▶ **WHAT TO PRODUCE**: An unaltered copy of the listing below is required.

▬▬▬▬▬▬

-- ==== Sys2Proof/Machine/Power.lean ====
section
/-!
DEFINITION. Power supplies, thermal limits and clock monitors (spec/16, R32, R33): the input supply, the main rails, AVS and
PMBus telemetry, power domains, the thermal response with shutdown and restart, standby, and their commands.
-/
namespace Sys2Proof.Machine

/-! ## Input supply (R504 to R506) -/

/-- What an enclave finds at power-up: a tamper that struck on VBAT burns its fuse now and is recorded (R489); an invalid
BBRAM of a provisioned device pends a zeroisation with cause VBAT (R488). -/
def powerUpEnclave (s : State) : State :=
  let x := s.sec
  let noUsers (y : Sec) : Sec := { y with users := Vector.replicate 16 none, markRequired := false, loopMask := 0xF }
  if x.fusePend then
    let s := s.onSec fun y => noUsers { y with fusePend := false, tamperFuse := true, zeroCnt := sat y.zeroCnt }
    let s := s.onMgt fun m => { m with fault := { m.fault with tamper := s.sec.tamperCause.setWidth 32 } }
    secRaise 0x81 (logRec 21 6 0 0 s)
  else if x.zeroPending then s.onSec noUsers
  else if !x.bbramValid && !x.officers.isEmpty then
    secRaise 0x80 (s.onSec fun y => noUsers { y with
      zeroPending := true, tamperCause := y.tamperCause ||| 0x10, zeroCnt := sat y.zeroCnt })
  else s

/-- UVLO_RISING: the device is powered; PORST_N is held low from here on (R528). -/
def execUvloRising (mv : BitVec 16) (s : State) : Host.Outcome State Fault Refusal :=
  .next (if s.powered then s
    else powerUpEnclave { s with powered := true, porst := true, pwr := { s.pwr with vin := mv } })

/-- The BBRAM's secret is lost with both VIN and VBAT (R480). -/
def loseBbram (x : Sec) : Sec := { x with bbramValid := false, bbram := [] }

/-- UVLO_FALLING: the device is unpowered. Journal entries that have not reached MRAM are gone, and the BBRAM too when VBAT
is low; the TAP resets. The regulators of the main rails are taken to go off with the device that commands them. -/
def execUvloFalling (mv : BitVec 16) (s : State) : Host.Outcome State Fault Refusal :=
  .next (if !s.powered then s
    else
      let t := coldState s
      { t with
        powered := false, tapIr := 1
        hif := { t.hif with journal := t.hif.journal.filter fun e => decide (e.jseq.toNat ≤ s.hif.jhead.toNat) }
        xcl := { t.xcl with tapHold := false }
        sec := if s.pwr.vbatGood then t.sec else loseBbram t.sec
        pwr := { t.pwr with vin := mv, pgood := 0, step := 0 } })

/-- VIN_HIGH: VIN has risen to 61.0 V. -/
def execVinHigh (mv : BitVec 16) (s : State) : Host.Outcome State Fault Refusal :=
  .next (if s.powered then pwrRaise 0x2 (s.onPwr fun p => { p with vin := mv, vinHighCnt := sat p.vinHighCnt }) else s)

/-- Every journal entry on its way reaches MRAM, unless the journal is volatile, and the replies that wait for it are written. -/
def persistAll (s : State) : State :=
  if s.hif.isVolatile then s else flushReplies (s.onHif fun x => { x with jhead := x.jseq })

/-- VIN_LOW: VIN has fallen through 8.8 V; stage-1, while it runs (R460), flushes the event log. The journal entries and fault-record
writes in progress reach MRAM, as they do within the 2 ms that the integrator keeps VIN up (R505). -/
def execVinLow (mv : BitVec 16) (s : State) : Host.Outcome State Fault Refusal :=
  .next (if s.powered then
    let s := persistAll (pwrRaise 0x1 (s.onPwr fun p => { p with vin := mv, vinLowCnt := sat p.vinLowCnt }))
    if s.mgt.st == .run then flushLog s else s
  else s)

/-- VBAT_LOW: VBAT is below 2.3 V; without VIN the BBRAM is lost. -/
def execVbatLow (s : State) : Host.Outcome State Fault Refusal :=
  .next (let t := s.onPwr fun p => { p with vbatGood := false }
    if s.powered then pwrRaise 0x4 t else t.onSec loseBbram)

/-! ## Main rails (R507 to R510) -/

/-- PMBus address and page of rail i while the boot configuration record holds none (R507); no command writes one. -/
def railAddr (i : Nat) : Nat × Nat := (0x40 + i, 0)

/-- The PGOOD input that confirms a step, if one does. -/
def stepPgood (k : Nat) : BitVec 4 := if k = 2 then 2 else if k = 3 then 1 else if k = 4 then 4 else if k = 9 then 8 else 0

/-- What confirms step k (R508), which RAIL_SEQ_STEP reports: the PGOOD input of stepPgood, or a STATUS_WORD whose bits 15, 11 and 6
read 0. -/
def stepConfirmed (k : Nat) (pgood : BitVec 4) (status : BitVec 16) : Bool :=
  if stepPgood k = 0 then !(status.getLsbD 15 || status.getLsbD 11 || status.getLsbD 6) else pgood &&& stepPgood k != 0

/-- The rails are being sequenced: by stage-1, which runs, or after a rail fault; rails found on have been off for 10 ms. -/
def sequencing (s : State) : Bool :=
  s.powered && !s.porst && !s.pwr.seqDone && !s.pwr.retryWait && decide (s.pwr.seqFails < 3) && decide (s.pwr.railsNs ≤ s.ns) &&
  (s.mgt.st == .run || s.pwr.railReset)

▬▬▬▬▬▬

▶ **ANSWER TO THIS PROBLEM**:
-- ==== Sys2Proof/Machine/Power.lean ====
section
/-!
DEFINITION. Power supplies, thermal limits and clock monitors (spec/16, R32, R33): the input supply, the main rails, AVS and
PMBus telemetry, power domains, the thermal response with shutdown and restart, standby, and their commands.
-/
namespace Sys2Proof.Machine

/-! ## Input supply (R504 to R506) -/

/-- What an enclave finds at power-up: a tamper that struck on VBAT burns its fuse now and is recorded (R489); an invalid
BBRAM of a provisioned device pends a zeroisation with cause VBAT (R488). -/
def powerUpEnclave (s : State) : State :=
  let x := s.sec
  let noUsers (y : Sec) : Sec := { y with users := Vector.replicate 16 none, markRequired := false, loopMask := 0xF }
  if x.fusePend then
    let s := s.onSec fun y => noUsers { y with fusePend := false, tamperFuse := true, zeroCnt := sat y.zeroCnt }
    let s := s.onMgt fun m => { m with fault := { m.fault with tamper := s.sec.tamperCause.setWidth 32 } }
    secRaise 0x81 (logRec 21 6 0 0 s)
  else if x.zeroPending then s.onSec noUsers
  else if !x.bbramValid && !x.officers.isEmpty then
    secRaise 0x80 (s.onSec fun y => noUsers { y with
      zeroPending := true, tamperCause := y.tamperCause ||| 0x10, zeroCnt := sat y.zeroCnt })
  else s

/-- UVLO_RISING: the device is powered; PORST_N is held low from here on (R528). -/
def execUvloRising (mv : BitVec 16) (s : State) : Host.Outcome State Fault Refusal :=
  .next (if s.powered then s
    else powerUpEnclave { s with powered := true, porst := true, pwr := { s.pwr with vin := mv } })

/-- The BBRAM's secret is lost with both VIN and VBAT (R480). -/
def loseBbram (x : Sec) : Sec := { x with bbramValid := false, bbram := [] }

/-- UVLO_FALLING: the device is unpowered. Journal entries that have not reached MRAM are gone, and the BBRAM too when VBAT
is low; the TAP resets. The regulators of the main rails are taken to go off with the device that commands them. -/
def execUvloFalling (mv : BitVec 16) (s : State) : Host.Outcome State Fault Refusal :=
  .next (if !s.powered then s
    else
      let t := coldState s
      { t with
        powered := false, tapIr := 1
        hif := { t.hif with journal := t.hif.journal.filter fun e => decide (e.jseq.toNat ≤ s.hif.jhead.toNat) }
        xcl := { t.xcl with tapHold := false }
        sec := if s.pwr.vbatGood then t.sec else loseBbram t.sec
        pwr := { t.pwr with vin := mv, pgood := 0, step := 0 } })

/-- VIN_HIGH: VIN has risen to 61.0 V. -/
def execVinHigh (mv : BitVec 16) (s : State) : Host.Outcome State Fault Refusal :=
  .next (if s.powered then pwrRaise 0x2 (s.onPwr fun p => { p with vin := mv, vinHighCnt := sat p.vinHighCnt }) else s)

/-- Every journal entry on its way reaches MRAM, unless the journal is volatile, and the replies that wait for it are written. -/
def persistAll (s : State) : State :=
  if s.hif.isVolatile then s else flushReplies (s.onHif fun x => { x with jhead := x.jseq })

/-- VIN_LOW: VIN has fallen through 8.8 V; stage-1, while it runs (R460), flushes the event log. The journal entries and fault-record
writes in progress reach MRAM, as they do within the 2 ms that the integrator keeps VIN up (R505). -/
def execVinLow (mv : BitVec 16) (s : State) : Host.Outcome State Fault Refusal :=
  .next (if s.powered then
    let s := persistAll (pwrRaise 0x1 (s.onPwr fun p => { p with vin := mv, vinLowCnt := sat p.vinLowCnt }))
    if s.mgt.st == .run then flushLog s else s
  else s)

/-- VBAT_LOW: VBAT is below 2.3 V; without VIN the BBRAM is lost. -/
def execVbatLow (s : State) : Host.Outcome State Fault Refusal :=
  .next (let t := s.onPwr fun p => { p with vbatGood := false }
    if s.powered then pwrRaise 0x4 t else t.onSec loseBbram)

/-! ## Main rails (R507 to R510) -/

/-- PMBus address and page of rail i while the boot configuration record holds none (R507); no command writes one. -/
def railAddr (i : Nat) : Nat × Nat := (0x40 + i, 0)

/-- The PGOOD input that confirms a step, if one does. -/
def stepPgood (k : Nat) : BitVec 4 := if k = 2 then 2 else if k = 3 then 1 else if k = 4 then 4 else if k = 9 then 8 else 0

/-- What confirms step k (R508), which RAIL_SEQ_STEP reports: the PGOOD input of stepPgood, or a STATUS_WORD whose bits 15, 11 and 6
read 0. -/
def stepConfirmed (k : Nat) (pgood : BitVec 4) (status : BitVec 16) : Bool :=
  if stepPgood k = 0 then !(status.getLsbD 15 || status.getLsbD 11 || status.getLsbD 6) else pgood &&& stepPgood k != 0

/-- The rails are being sequenced: by stage-1, which runs, or after a rail fault; rails found on have been off for 10 ms. -/
def sequencing (s : State) : Bool :=
  s.powered && !s.porst && !s.pwr.seqDone && !s.pwr.retryWait && decide (s.pwr.seqFails < 3) && decide (s.pwr.railsNs ≤ s.ns) &&
  (s.mgt.st == .run || s.pwr.railReset)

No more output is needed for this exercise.